___ RECORDS FOR THIS EXERCISE

/-- The data codewords are written: the two stores, and TC in RESULT (R206). -/
theorem cwBuildBody_eq_ok (hdata : written s 0x000 data) :
    cwBuildBody s = .ok ({ s with wram := s.wram.afterCwBuild s.ver data }, BitVec.ofNat 32 (Rom.totalCount s.ver)) := by
  obtain ⟨-, hec, htotal⟩ := Rom.counts_fit s.ver (ver_range hv).2
  have hseq := length_codewordSequence hlen
  have hread : s.dataRegion = .ok data := Memory.readBytes_eq hlen (dataRegion_fits hv) hdata
  have hwriteEc := Memory.writeBytes_eq (m := s.wram) (a := Config.ecBase) (bs := (ecBlocks s.ver data).flatten)
    (by rw [length_ecBlocks_flatten]; simp only [Config.ecBase, Config.wramSize]; omega)
  have hwriteSeq := Memory.writeBytes_eq (m := s.wram.store Config.ecBase (ecBlocks s.ver data).flatten) (a := Config.seqBase)
    (bs := codewordSequence s.ver data) (by rw [hseq]; simp only [Config.seqBase, Config.wramSize]; omega)
  rw [cwBuildBody, if_neg hv, hread, Exec.ok_bind, hwriteEc, Exec.ok_bind, hwriteSeq, Exec.ok_bind, hseq]
  rfl

/-- The two stores do not meet: each region holds its bytes, and every other address reads as before (R72, R204). -/
theorem afterCwBuild_regions (m : Memory) :
    bytesAt (m.afterCwBuild s.ver data) 0x400 (ecBlocks s.ver data).flatten ∧
    bytesAt (m.afterCwBuild s.ver data) 0x800 (codewordSequence s.ver data) ∧
    ∀ a, a < 0x400 ∨ (0x400 + Rom.blockCount s.ver * Rom.ecCount s.ver ≤ a ∧ a < 0x800) ∨
      0x800 + Rom.totalCount s.ver ≤ a → (m.afterCwBuild s.ver data).lookup a = m.lookup a := by
  obtain ⟨-, hec, -⟩ := Rom.counts_fit s.ver (ver_range hv).2
  have hecLength := length_ecBlocks_flatten s.ver data
  have hseq := length_codewordSequence hlen
  refine ⟨fun j hj => ?_, fun j hj => Memory.lookup_store_inside hj, fun a ha => ?_⟩
  · rw [Memory.afterCwBuild, Memory.lookup_store_outside (by omega), Memory.lookup_store_inside hj]
  · rw [Memory.afterCwBuild, Memory.lookup_store_outside (by omega), Memory.lookup_store_outside (by omega)]

end Written

/-- CW_BUILD faults on an unwritten data codeword (R71). -/
theorem cwBuild_faultsOnUnwritten (hs : s.err = .ok) : faultsOnUnwritten .cwBuild s 0x000 (Rom.dataCount s.ver) := by
  intro hunwritten
  obtain ⟨a, hlow, hhigh, hnone, hread⟩ := Memory.readBytes_unwritten (dataRegion_fits hv) hunwritten
  exact ⟨a, ⟨hlow, hhigh, hnone⟩, gated_stop hs (cwBuildBody_data_stops hv hread)⟩

end CwBuild

/-- Settles O30: the outcomes by the checks of R206 in their order, and the bytes by the laws of WRAM. -/
theorem cwBuildWritesEcAndSequence : Obligations.CwBuildWritesEcAndSequence := by
  refine ⟨decode_cwBuildWord, fun s hs => ⟨?written, ?unwritten, fun hv => gated_eq_failure hs (cwBuildBody_no_version hv)⟩⟩
  case written =>
    intro data hv hlen hdata
    rw [← dataCount_ver hv] at hlen
    rw [← totalCount_ver hv]
    exact ⟨length_codewordSequence hlen, fun _ _ => getElem?_flatten_ecBlocks data,
      gated_eq_success hs (cwBuildBody_eq_ok hv hlen hdata), afterCwBuild_regions hv hlen s.wram⟩
  case unwritten =>
    intro hv
    rw [← dataCount_ver hv]
    exact cwBuild_faultsOnUnwritten hv hs

end Sys2Proof.Machine
end

section
/-! PROOFS. MB_FUNC, MB_FINAL and the two cell queries as commands, and the words of the format and version information
(R222, R250 to R260). -/

open Sys2Proof.Claims

namespace Sys2Proof.Machine

/-! ### MB_FUNC and MB_FINAL -/

/-- MB_FUNC's word decodes whatever the argument words are (R90, R94). -/
theorem decode_mbFuncWord (a0 a1 : Word) : decode ⟨0x50000000, a0, a1⟩ = .ok .mbFunc := by
  simp [decode, opcodeOf, formatN, withFormat, reservedClear]

/-- Settles O32: the one check of R222 is VERSION. -/
theorem mbFuncDrawsTheSymbol : Obligations.MbFuncDrawsTheSymbol :=
  ⟨decode_mbFuncWord, fun _ hs =>
    ⟨fun hv => gated_eq_success hs (if_neg hv), fun hv => gated_eq_failure hs (if_pos hv)⟩⟩

/-- MB_FINAL's word decodes whatever the argument words are (R90, R94). -/
theorem decode_mbFinalWord (a0 a1 : Word) : decode ⟨0x53000000, a0, a1⟩ = .ok .mbFinal := by
  simp [decode, opcodeOf, formatN, withFormat, reservedClear]

/-- Settles O40: the one check of R252 is MSTAGE. -/
theorem mbFinalFixesTheMask : Obligations.MbFinalFixesTheMask :=
  ⟨decode_mbFinalWord, fun _ hs =>
    ⟨fun hm => gated_eq_success hs (if_neg (not_not.2 hm)), fun hm => gated_eq_failure hs (if_pos hm)⟩⟩

/-! ### The cell queries -/

/-- Format RC reads the row and the column of a command word with two byte fields (R94). -/
theorem formatRC_commandWord (op : BitVec 8) (row col : Byte) (i : Byte → Byte → Instr) :
    formatRC (commandWord op (zext32 (row ++ col))) i = .ok (i row col) := formatP8_commandWord op row col i

/-- An MB_CELL word decodes for every pair of indices, those outside the square included (R94, R250). -/
theorem decode_mbCellWord (row col : Byte) (a0 a1 : Word) :
    decode ⟨0x52000000 ||| zext32 row <<< 8 ||| zext32 col, a0, a1⟩ = .ok (.mbCell row col) := by
  change decode ⟨commandWord 0x52#8 (zext32 row <<< 8) ||| zext32 col, a0, a1⟩ = _
  simp only [commandWord_two_bytes, decode, opcodeOf_commandWord_zext32 0x52#8 (row ++ col) (by decide),
    formatRC_commandWord]

/-- An MB_ISDARK word decodes for every pair of indices (R94, R260). -/
theorem decode_mbIsdarkWord (row col : Byte) (a0 a1 : Word) :
    decode ⟨0x54000000 ||| zext32 row <<< 8 ||| zext32 col, a0, a1⟩ = .ok (.mbIsdark row col) := by
  change decode ⟨commandWord 0x54#8 (zext32 row <<< 8) ||| zext32 col, a0, a1⟩ = _
  simp only [commandWord_two_bytes, decode, opcodeOf_commandWord_zext32 0x54#8 (row ++ col) (by decide),
    formatRC_commandWord]

/-- What MB_CELL returns of a cell, as a number: 4 for the reserved flag, and 2 for DARK or 1 for LIGHT (R250). -/
theorem Cell.code_eq_ofNat (x : Cell) :
    x.code = BitVec.ofNat 32 ((if x.res then 4 else 0) + (if x.val = .dark then 2 else if x.val = .light then 1 else 0)) := by
  obtain ⟨val, res⟩ := x
  cases val <;> cases res <;> rfl

/-- Settles O39: each query by its checks in their order, first MSTAGE and then the square. -/
theorem cellQueries : Obligations.CellQueries := by
  refine ⟨decode_mbCellWord, decode_mbIsdarkWord, fun s row col hs => ⟨?cell, ?cellStage, ?cellRange, ?dark, ?darkStage,
    ?darkRange⟩⟩
  case cell =>
    intro hm hrow hcol
    rw [← Cell.code_eq_ofNat]
    exact gated_eq_success hs ((if_neg hm).trans (if_neg (not_or.2 ⟨Nat.not_le.2 hrow, Nat.not_le.2 hcol⟩)))
  case cellStage => exact fun hm => gated_eq_failure hs (if_pos hm)
  case cellRange => exact fun hm hout => gated_eq_failure hs ((if_neg hm).trans (if_pos hout))
  case dark =>
    intro hm hrow hcol
    exact gated_eq_success hs ((if_neg (not_not.2 hm)).trans (if_neg (not_or.2 ⟨Nat.not_le.2 hrow, Nat.not_le.2 hcol⟩)))
  case darkStage => exact fun hm => gated_eq_failure hs (if_pos hm)
  case darkRange => exact fun hm hout => gated_eq_failure hs ((if_neg (not_not.2 hm)).trans (if_pos hout))

/-! ### The format and version words -/

/-- Settles O42: the eight masks and the nine versions, each word computed by the division of R254 and R257. -/
theorem formatAndVersionWordsAreBch : Obligations.FormatAndVersionWordsAreBch := by
  refine ⟨by decide, by decide, fun v h7 h15 => ?_, by decide⟩
  interval_cases v <;> decide

end Sys2Proof.Machine
end

section
/-! PROOFS. ZigZag: its column pairs in order, and every cell outside column 6 once (R242). -/

open Sys2Proof.Claims

namespace Sys2Proof.Machine

/-! ### The column pairs -/

/-- The right column of pair `t` of a symbol of version `v`: two columns a pair, and one more from the timing column on (R242). -/
def zigzagRight (v t : Nat) : Nat := if t < 2 * v + 5 then 4 * v + 16 - 2 * t else 4 * v + 15 - 2 * t

/-- A right column other than the timing column is taken as it is (R242). -/
theorem zigzagColumns_succ {fuel right : Nat} (h1 : 1 ≤ right) (h6 : right ≠ 6) :
    zigzagColumns (fuel + 1) right = right :: zigzagColumns fuel (right - 2) := by
  rw [zigzagColumns, if_pos h1, if_neg h6]

/-- From an even column `2k + 6` down: `k` pairs to the right of the timing column, then three to its left (R242). -/
theorem zigzagColumns_even {fuel k : Nat} (h : k + 3 < fuel) :
    zigzagColumns fuel (2 * k + 6) = (List.range k).map (fun t => 2 * k + 6 - 2 * t) ++ [5, 3, 1] := by
  induction k generalizing fuel with
  | zero =>
    obtain ⟨fuel, rfl⟩ : ∃ m, fuel = m + 4 := ⟨fuel - 4, by omega⟩
    rfl
  | succ k ih =>
    obtain ⟨fuel, rfl⟩ : ∃ m, fuel = m + 1 := ⟨fuel - 1, by omega⟩
    rw [zigzagColumns_succ (by omega) (by omega), show 2 * (k + 1) + 6 - 2 = 2 * k + 6 by omega, ih (by omega),
      List.range_succ_eq_map]
    simp only [List.map_cons, List.map_map, List.cons_append]
    congr 2
    refine List.map_congr_left fun t _ => ?_
    simp only [Function.comp_apply]
    omega

/-- The column pairs of a symbol, in order (R242). -/
theorem zigzagColumns_eq (v : Nat) :
    zigzagColumns (4 * v + 17) (4 * v + 17 - 1) = (List.range (2 * v + 8)).map (zigzagRight v) := by
  have hbelow : (List.range (2 * v + 5)).map (fun t => 2 * (2 * v + 5) + 6 - 2 * t) =
      (List.range (2 * v + 5)).map (zigzagRight v) := by
    refine List.map_congr_left fun t ht => ?_
    rw [zigzagRight, if_pos (List.mem_range.1 ht)]
    omega
  have hpast : [5, 3, 1] = (List.range 3).map fun j => zigzagRight v (2 * v + 5 + j) := by
    have hright : ∀ j, zigzagRight v (2 * v + 5 + j) = 5 - 2 * j := fun j => by
      rw [zigzagRight, if_neg (by omega)]
      omega
    simp only [hright]
    rfl
  have hrange : List.range (2 * v + 8) = List.range (2 * v + 5) ++ (List.range 3).map (2 * v + 5 + ·) :=
    @List.range_add (2 * v + 5) 3
  rw [show 4 * v + 17 - 1 = 2 * (2 * v + 5) + 6 by omega, zigzagColumns_even (by omega), hbelow, hpast,
    hrange, List.map_append, List.map_map]
  rfl

/-- Every column but the timing column is one of the two of exactly one pair. -/
theorem exists_zigzagRight {v c : Nat} (hc : c < 4 * v + 17) (h6 : c ≠ 6) :
    ∃ t < 2 * v + 8, c = zigzagRight v t ∨ c = zigzagRight v t - 1 := by
  unfold zigzagRight
  by_cases h : 6 < c
  · exact ⟨(4 * v + 16 - c) / 2, by omega, by rw [if_pos (by omega)]; omega⟩
  · exact ⟨(4 * v + 15 - c) / 2, by omega, by rw [if_neg (by omega)]; omega⟩

/-- The two columns of a pair lie in the square, and neither is the timing column. -/
theorem zigzagRight_bounds {v t : Nat} (ht : t < 2 * v + 8) :
    1 ≤ zigzagRight v t ∧ zigzagRight v t < 4 * v + 17 ∧ zigzagRight v t ≠ 6 ∧ zigzagRight v t - 1 ≠ 6 := by
  unfold zigzagRight
  split <;> omega

/-- A later pair lies wholly to the left of an earlier one. -/
theorem zigzagRight_lt {v t u : Nat} (htu : t < u) (hu : u < 2 * v + 8) : zigzagRight v u + 1 < zigzagRight v t := by
  unfold zigzagRight
  split <;> split <;> omega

______

*TASK DETAILS*.
Using the records above, set down exactly the lines from the one with "(R72, R204). -/" through the one with "case unwritten =>", inclusive, and nothing more.

*REPLY TO THE EXERCISE*.
/-- The two stores do not meet: each region holds its bytes, and every other address reads as before (R72, R204). -/
theorem afterCwBuild_regions (m : Memory) :
    bytesAt (m.afterCwBuild s.ver data) 0x400 (ecBlocks s.ver data).flatten ∧
    bytesAt (m.afterCwBuild s.ver data) 0x800 (codewordSequence s.ver data) ∧
    ∀ a, a < 0x400 ∨ (0x400 + Rom.blockCount s.ver * Rom.ecCount s.ver ≤ a ∧ a < 0x800) ∨
      0x800 + Rom.totalCount s.ver ≤ a → (m.afterCwBuild s.ver data).lookup a = m.lookup a := by
  obtain ⟨-, hec, -⟩ := Rom.counts_fit s.ver (ver_range hv).2
  have hecLength := length_ecBlocks_flatten s.ver data
  have hseq := length_codewordSequence hlen
  refine ⟨fun j hj => ?_, fun j hj => Memory.lookup_store_inside hj, fun a ha => ?_⟩
  · rw [Memory.afterCwBuild, Memory.lookup_store_outside (by omega), Memory.lookup_store_inside hj]
  · rw [Memory.afterCwBuild, Memory.lookup_store_outside (by omega), Memory.lookup_store_outside (by omega)]

end Written

/-- CW_BUILD faults on an unwritten data codeword (R71). -/
theorem cwBuild_faultsOnUnwritten (hs : s.err = .ok) : faultsOnUnwritten .cwBuild s 0x000 (Rom.dataCount s.ver) := by
  intro hunwritten
  obtain ⟨a, hlow, hhigh, hnone, hread⟩ := Memory.readBytes_unwritten (dataRegion_fits hv) hunwritten
  exact ⟨a, ⟨hlow, hhigh, hnone⟩, gated_stop hs (cwBuildBody_data_stops hv hread)⟩

end CwBuild

/-- Settles O30: the outcomes by the checks of R206 in their order, and the bytes by the laws of WRAM. -/
theorem cwBuildWritesEcAndSequence : Obligations.CwBuildWritesEcAndSequence := by
  refine ⟨decode_cwBuildWord, fun s hs => ⟨?written, ?unwritten, fun hv => gated_eq_failure hs (cwBuildBody_no_version hv)⟩⟩
  case written =>
    intro data hv hlen hdata
    rw [← dataCount_ver hv] at hlen
    rw [← totalCount_ver hv]
    exact ⟨length_codewordSequence hlen, fun _ _ => getElem?_flatten_ecBlocks data,
      gated_eq_success hs (cwBuildBody_eq_ok hv hlen hdata), afterCwBuild_regions hv hlen s.wram⟩
  case unwritten =>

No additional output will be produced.